1143 - Quantifying Pan-Cancer Immune Temperature to Predict Patient-Specific Radiation Response and Outcome

11:00am - 11:05am PT

Room 159

Presenter(s)

Awino Maureiq Ojwang', PhD - MD Anderson Cancer Center, Houston, TX

A. M. E. Ojwang'¹, M. U. Zahid¹, A. Aiurova^1,2, T. Nguyen^1,2, and H. Enderling¹; ¹MD Anderson Cancer Center, Department of Radiation Oncology, Houston, TX, ²UTHealth Houston, Rad Onc Research Dept, Houston, TX

Purpose/Objective(s): Clinical success of radiotherapy (RT) is at least in part due to the synergy with a patient’s immune system. The high heterogeneity in tumor-immune contexture within and across different cancer types highlights the need to quantify an immune temperature – beyond hot or cold – to fully decipher the optimal RT dose, dose fractionation, sequence, and timing of RT +/- other therapies. We hypothesize that we can use pretreatment tumor-immune composition to generate an immune temperature map to predict individual response and outcome to RT. Our objectives are to generate a pan-cancer immune temperature map using a data-driven approach and to validate the map on a separate, well-characterized retrospective clinical cohort.

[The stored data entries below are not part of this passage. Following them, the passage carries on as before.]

@[simp] theorem queueItem_keeps (i : Nat) (source : Option Nat) (item : OutItem) (s : State) : (queueItem i source item s).pending = s.pending ∧
    (queueItem i source item s).pins = s.pins ∧ (queueItem i source item s).ctl = s.ctl ∧ (queueItem i source item s).pwr = s.pwr ∧ (queueItem i
    source item s).otp = s.otp ∧ (queueItem i source item s).flash = s.flash ∧ (queueItem i source item s).gateh = s.gateh ∧ (queueItem i source
    item s).mbx = s.mbx ∧ (queueItem i source item s).evt = s.evt ∧ (queueItem i source item s).job = s.job ∧ (queueItem i source item s).chans =
    s.chans ∧ (queueItem i source item s).plots = s.plots ∧ (queueItem i source item s).flds = s.flds ∧ (queueItem i source item s).grid = s.grid ∧
    (queueItem i source item s).bridges = s.bridges ∧ (queueItem i source item s).hbm = s.hbm ∧ (queueItem i source item s).mesh = s.mesh ∧
    (queueItem i source item s).test = s.test ∧ (queueItem i source item s).health = s.health ∧ (queueItem i source item s).free = s.free := by
  unfold queueItem
  simp

@[simp] theorem sendItem_keeps (i : Nat) (item : OutItem) (s : State) : (sendItem i item s).pending = s.pending ∧ (sendItem i item s).pins = s.pins
    ∧ (sendItem i item s).ctl = s.ctl ∧ (sendItem i item s).pwr = s.pwr ∧ (sendItem i item s).otp = s.otp ∧ (sendItem i item s).flash = s.flash ∧
    (sendItem i item s).gateh = s.gateh ∧ (sendItem i item s).mbx = s.mbx ∧ (sendItem i item s).evt = s.evt ∧ (sendItem i item s).job = s.job ∧
    (sendItem i item s).chans = s.chans ∧ (sendItem i item s).plots = s.plots ∧ (sendItem i item s).flds = s.flds ∧ (sendItem i item s).grid =
    s.grid ∧ (sendItem i item s).bridges = s.bridges ∧ (sendItem i item s).hbm = s.hbm ∧ (sendItem i item s).mesh = s.mesh ∧ (sendItem i item
    s).test = s.test ∧ (sendItem i item s).health = s.health ∧ (sendItem i item s).free = s.free := by
  unfold sendItem
  simp

@[simp] theorem sendFrame_keeps (i code : Nat) (content : List Nat) (s : State) : (sendFrame i code content s).pending = s.pending ∧ (sendFrame i
    code content s).pins = s.pins ∧ (sendFrame i code content s).ctl = s.ctl ∧ (sendFrame i code content s).pwr = s.pwr ∧ (sendFrame i code content
    s).otp = s.otp ∧ (sendFrame i code content s).flash = s.flash ∧ (sendFrame i code content s).gateh = s.gateh ∧ (sendFrame i code content s).mbx
    = s.mbx ∧ (sendFrame i code content s).evt = s.evt ∧ (sendFrame i code content s).job = s.job ∧ (sendFrame i code content s).chans = s.chans ∧
    (sendFrame i code content s).plots = s.plots ∧ (sendFrame i code content s).flds = s.flds ∧ (sendFrame i code content s).grid = s.grid ∧
    (sendFrame i code content s).bridges = s.bridges ∧ (sendFrame i code content s).hbm = s.hbm ∧ (sendFrame i code content s).mesh = s.mesh ∧
    (sendFrame i code content s).test = s.test ∧ (sendFrame i code content s).health = s.health ∧ (sendFrame i code content s).free = s.free := by
  unfold sendFrame
  (repeat' split) <;> simp

@[simp] theorem noRoute_keeps (at_ d : Nat) (s : State) : (noRoute at_ d s).pending = s.pending ∧ (noRoute at_ d s).pins = s.pins ∧ (noRoute at_ d
    s).ctl = s.ctl ∧ (noRoute at_ d s).pwr = s.pwr ∧ (noRoute at_ d s).otp = s.otp ∧ (noRoute at_ d s).gateh = s.gateh ∧ (noRoute at_ d s).mbx =
    s.mbx ∧ (noRoute at_ d s).job = s.job ∧ (noRoute at_ d s).chans = s.chans ∧ (noRoute at_ d s).plots = s.plots ∧ (noRoute at_ d s).flds = s.flds
    ∧ (noRoute at_ d s).grid = s.grid ∧ (noRoute at_ d s).bridges = s.bridges ∧ (noRoute at_ d s).hbm = s.hbm ∧ (noRoute at_ d s).test = s.test ∧
    (noRoute at_ d s).health = s.health ∧ (noRoute at_ d s).free = s.free := by
  unfold noRoute
  dsimp only
  (repeat' split) <;> simp

@[simp] theorem carryOut_pending (f : Nat) (site : Site) (cls : Nat) (p : Pkt) (cargo : Cargo) (deliver : State → State) (s : State) (h1 : ∀ t,
    (deliver t).pending = t.pending) : (carryOut f site cls p cargo deliver s).pending = s.pending := by
  unfold carryOut
  (repeat' split) <;> simp [h1]

@[simp] theorem carryOut_pins (f : Nat) (site : Site) (cls : Nat) (p : Pkt) (cargo : Cargo) (deliver : State → State) (s : State) (h1 : ∀ t,
    (deliver t).pins = t.pins) : (carryOut f site cls p cargo deliver s).pins = s.pins := by
  unfold carryOut
  (repeat' split) <;> simp [h1]

@[simp] theorem carryOut_ctl (f : Nat) (site : Site) (cls : Nat) (p : Pkt) (cargo : Cargo) (deliver : State → State) (s : State) (h1 : ∀ t, (deliver
    t).ctl = t.ctl) : (carryOut f site cls p cargo deliver s).ctl = s.ctl := by
  unfold carryOut
  (repeat' split) <;> simp [h1]

@[simp] theorem carryOut_pwr (f : Nat) (site : Site) (cls : Nat) (p : Pkt) (cargo : Cargo) (deliver : State → State) (s : State) (h1 : ∀ t, (deliver
    t).pwr = t.pwr) : (carryOut f site cls p cargo deliver s).pwr = s.pwr := by
  unfold carryOut
  (repeat' split) <;> simp [h1]

@[simp] theorem carryOut_otp (f : Nat) (site : Site) (cls : Nat) (p : Pkt) (cargo : Cargo) (deliver : State → State) (s : State) (h1 : ∀ t, (deliver
    t).otp = t.otp) : (carryOut f site cls p cargo deliver s).otp = s.otp := by
  unfold carryOut
  (repeat' split) <;> simp [h1]

@[simp] theorem carryOut_flash (f : Nat) (site : Site) (cls : Nat) (p : Pkt) (cargo : Cargo) (deliver : State → State) (s : State) (h1 : ∀ t,
    (deliver t).flash = t.flash) : (carryOut f site cls p cargo deliver s).flash = s.flash := by
  unfold carryOut
  (repeat' split) <;> simp [h1]

@[simp] theorem carryOut_gateh (f : Nat) (site : Site) (cls : Nat) (p : Pkt) (cargo : Cargo) (deliver : State → State) (s : State) (h1 : ∀ t,
    (deliver t).gateh = t.gateh) : (carryOut f site cls p cargo deliver s).gateh = s.gateh := by
  unfold carryOut
  (repeat' split) <;> simp [h1]

@[simp] theorem carryOut_mbx (f : Nat) (site : Site) (cls : Nat) (p : Pkt) (cargo : Cargo) (deliver : State → State) (s : State) (h1 : ∀ t, (deliver
    t).mbx = t.mbx) : (carryOut f site cls p cargo deliver s).mbx = s.mbx := by
  unfold carryOut
  (repeat' split) <;> simp [h1]

@[simp] theorem carryOut_evt (f : Nat) (site : Site) (cls : Nat) (p : Pkt) (cargo : Cargo) (deliver : State → State) (s : State) (h1 : ∀ t, (deliver
    t).evt = t.evt) : (carryOut f site cls p cargo deliver s).evt = s.evt := by
  unfold carryOut
  (repeat' split) <;> simp [h1]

Materials/Methods: We analyzed untreated biopsy tissues of 10,469 patients across 31 tumor types. We used CIBERSORT to characterize the cell composition of tumor tissues and estimated the presence of anti- and pro-tumor immune phenotypes within tumor mixtures. For each patient, we map the frequency of tumor cells (T), as well as anti-tumor (E) and pro-tumor (S) immune cells on a trilinear coordinate simplex, which represents every possible proportion of T, E, and S. Next, we generated an optimal immune temperature, 0-100°, and validated the pan-cancer immune temperature in a separate cohort of 50 non-small cell lung cancer (NSCLC) patients who underwent conventional fractionated RT (n = 30 with locoregional control (LRC); n = 20 with locoregional failure (LRF)).

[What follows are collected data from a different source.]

/-- A body of 0x4300 bytes: header, one plot record for plot 0, its slot tables (no slot) at 0x180, its parameters at 0x4280 (R327 to R329). -/
def body0 : Mem :=
  [(0x00, 0x54#8), (0x01, 0x41#8), (0x02, 0x53#8), (0x03, 0x4C#8), (0x04, 0x01#8), (0x09, 0x43#8), (0x40, 0x02#8), (0x44, 0x01#8), (0x48, 0x40#8),
   (0x49, 0x01#8), (0x158, 0x80#8), (0x159, 0x01#8), (0x168, 0x80#8), (0x169, 0x42#8)]
/-- The bytes of the body, and the 32-byte header of an envelope (R366). -/
def bodyBytes : List Byte := Mem.read body0 0 0x180 ++ List.replicate 0x4180 0#8
def imageHeader (version bodyLen : Nat) : List Byte := lay [(4, version), (4, 0), (8, 9), (8, bodyLen), (8, 0)]
def loadable : State := { withRegions [(7, region0)] (loaded3 .ready) with job := Job.empty, plots := [] }
def loader3 : Loader := ⟨3#384, 2, 1000000, 3⟩
def loadReq : Bulk := ⟨0#64, 17200#32⟩
/-- An image of 17,200 bytes in the staging region of the session's principal: a header and what stands after it. -/
def loadedWith (header rest : List Byte) : State := holding (header ++ rest) region0 loadable
/-- A body under `K_IMG` of the session, and the same with a tag that is one off. -/
def sealedBody (body : List Byte) : List Byte := gcmSeal 0 keys0.img 9#96 (imageHeader 1 0x4300) body
def forgedBody (body : List Byte) : List Byte :=
  let text := gcmText keys0.img 9#96 body
  text ++ le 16 (Config.gcmTag keys0.img 9#96 (imageHeader 1 0x4300) text + 1#128).toNat

def isOk (r : Except Reply State) : Bool := match r with | .ok _ => true | .error _ => false

/-! ### The image passes every check

Its slot tables are all zero; the proof says so once for every address above the last listed byte, where an evaluation would read 1,024 records. -/

theorem mem_get_above (m : Mem) (a : Nat) (h : ∀ e ∈ m, e.1 < a) : Mem.get m a = 0#8 := by
  induction m with
  | nil => rfl
  | cons e r ih =>
    have h1 := h e (by simp)
    simp only [Mem.get, if_neg (Nat.ne_of_lt h1)]
    exact ih (fun x hx => h x (by simp [hx]))

theorem body0_above (a : Nat) (h : 0x180 ≤ a) : Mem.get body0 a = 0#8 := by
  apply mem_get_above
  have : ∀ e ∈ body0, e.1 < 0x180 := by decide +kernel
  exact fun e he => Nat.lt_of_lt_of_le (this e he) h

theorem body0_zero (a : Nat) (h : 0x180 ≤ a) : n32 body0 a = 0 := by
  simp [n32, Mem.read, leNat, body0_above a h, body0_above (a + 1) (by omega), body0_above (a + 1 + 1) (by omega), body0_above (a + 1 + 1 + 1) (by omega)]

theorem firstIn_none {α : Type} (l : List α) (f : α → Option Diag) (h : ∀ x, f x = none) : firstIn l f = none := by
  induction l with
  | nil => rfl
  | cons a r ih => simp [firstIn, h a, ih]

Results: The diverse patient-specific tumor-immune compositions across 31 tumor types were sufficient to generate an immune temperature map that is consistent with literature reports and the clinical effectiveness of RT. First, we showed that immune temperature correlates with LRC after RT in NSCLC. The immune temperature distribution for patients with LRC was significantly higher than in the LRF cohort (mean 52.08° vs. 36.03°, p=0.007). Next, we showed that patients with an above-median immune temperature (42.3°) had significantly better overall survival than patients with lower immune temperatures (p=0.014). Finally, we show a negative correlation of the molecular radiosensitivity index (RSI) with immune temperature (r=-0.39, p=0.005).

Conclusion: We present a clinically validated immune temperature to predict patient-specific radiation response and outcome, which will help guide clinical decision-making poised to improve RT personalization.